I'm familar with how the DS18B20 works, and is wired up, and I even have the sketch for them, but these are more accurate than them.

It's basically the same exact pinout, GND, OUT, Vcc.

Anyone have any idea if they need a resistor like the DS18B20 w/4.7kΩ resistor?

Here's the direct link Mouser Electronics : LMT86LPM (Texas Instruments)

Data Sheet, direct link : Here

I just got my first Arduino Uno yesterday, and the first thing, besides a blink program, was hooking it up to a SSR (Solid State Relay) and turned my CFL light into a strobe light.. lol.

Anyways, if anyone could assist me, or point me in a decent direction as to where or how to get this up and running today, that would be really helpful.

Thanks

It is nothing like the DS18B20, it is more like the LM35. It outputs an analog voltage that must be measured with the analog in of the Arduino.

The data sheet tells all.

So I have my 6000 counts DMM hooked up to it.

I have power supply 5Vdc on Vdd, and ground.

I have DMM positive lead to middle pin, and ground lead on ground.

It reads 1.829 (1,829mV).

The data sheet says -10.9mV/°C

Range, 2.2v - 5.5v ; -50°C to 150°C.

1829mV / -10.9mV/°C = -167.79816513761467889908256880734

So that's -167.79816°C ?

-167.79816°C = -270.036688°F

But that's way out of range..

It says.. Sensor Gain of -10.9mV/°C

So if that's amplified.. then.. that's too high to begin with.

A quick look at the voltage/temp graph shows ~1volt@100°C.
10.9mV more than 1volt is one degree less than 100°C.

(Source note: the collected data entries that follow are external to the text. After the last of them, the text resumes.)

-- ==== Sys2Proof/Machine/Dispatch.lean ====
section
/-! DEFINITION. The dispatch of 40_execution_cycle R93: one arm per instruction, no default arm. -/

namespace Sys2Proof.Machine

def exec (i : Instr) (s : State) : Host.Outcome State Fault Refusal :=
  match i with
  | .mov rd lit => Sys2Proof.Machine.execMov rd lit s
  | .load rd addr => Sys2Proof.Machine.execLoad rd addr s
  | .store rs addr => Sys2Proof.Machine.execStore rs addr s
  | .add r1 r2 => Sys2Proof.Machine.execAdd r1 r2 s
  | .sub r1 r2 => Sys2Proof.Machine.execSub r1 r2 s
  | .mul r1 r2 => Sys2Proof.Machine.execMul r1 r2 s
  | .div r1 r2 => Sys2Proof.Machine.execDiv r1 r2 s
  | .jump t => Sys2Proof.Machine.execJump t s
  | .jumpz t => Sys2Proof.Machine.execJumpz t s
  | .and r1 r2 => Sys2Proof.Machine.execAnd r1 r2 s
  | .or r1 r2 => Sys2Proof.Machine.execOr r1 r2 s
  | .not r1 => Sys2Proof.Machine.execNot r1 s
  | .xor r1 r2 => Sys2Proof.Machine.execXor r1 r2 s
  | .hlt => Sys2Proof.Machine.execHlt s

end Sys2Proof.Machine
end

The table shows 2.100volt@0°C.
And ~10.9mV less for every °C.

There are formulas to counteract the non-linearity on page 11 of the datasheet.
Leo..

I'm taking a look at the equations. Not used to solving stuff like this with so many parentheses.

I honestly can't figure this out.. I'm really trying, but it seems difficult.

I'm even trying to make out the less accurate one, but I can't seem to figure it out..

Here's what I got.. the less accurate one..

Where V is in mV, T is in °C, T1 and V1 are the coordinates of the lowest temperature, T2 and V2 are the coordinates of the highest temperature.
V2 I'm guessing is max voltage, in mV. V1 is min voltage.. idk..

(V2 - V1) = 2200mV minus 400mV = 1800mV
(T2 - T1) = 150C minus -50C = 200C
(T minus T1) = What's T..? It never tells you what T is.

I can do this stuff, and I enjoy doing it, honestly.. I do videos for youtube with math and stuff, but I've never really done equations like these before.

The 6000 Counts DMM is reading 1.819vdc, so that's according to the chart, because I can't seem to figure out the equations, is.. 26°C

( °C * 1.8 ) + 32 = °F

26°C * 1.8 = 46.8 + 32 = 78.8°F

That's exactly what my Accurate tempature thing says too.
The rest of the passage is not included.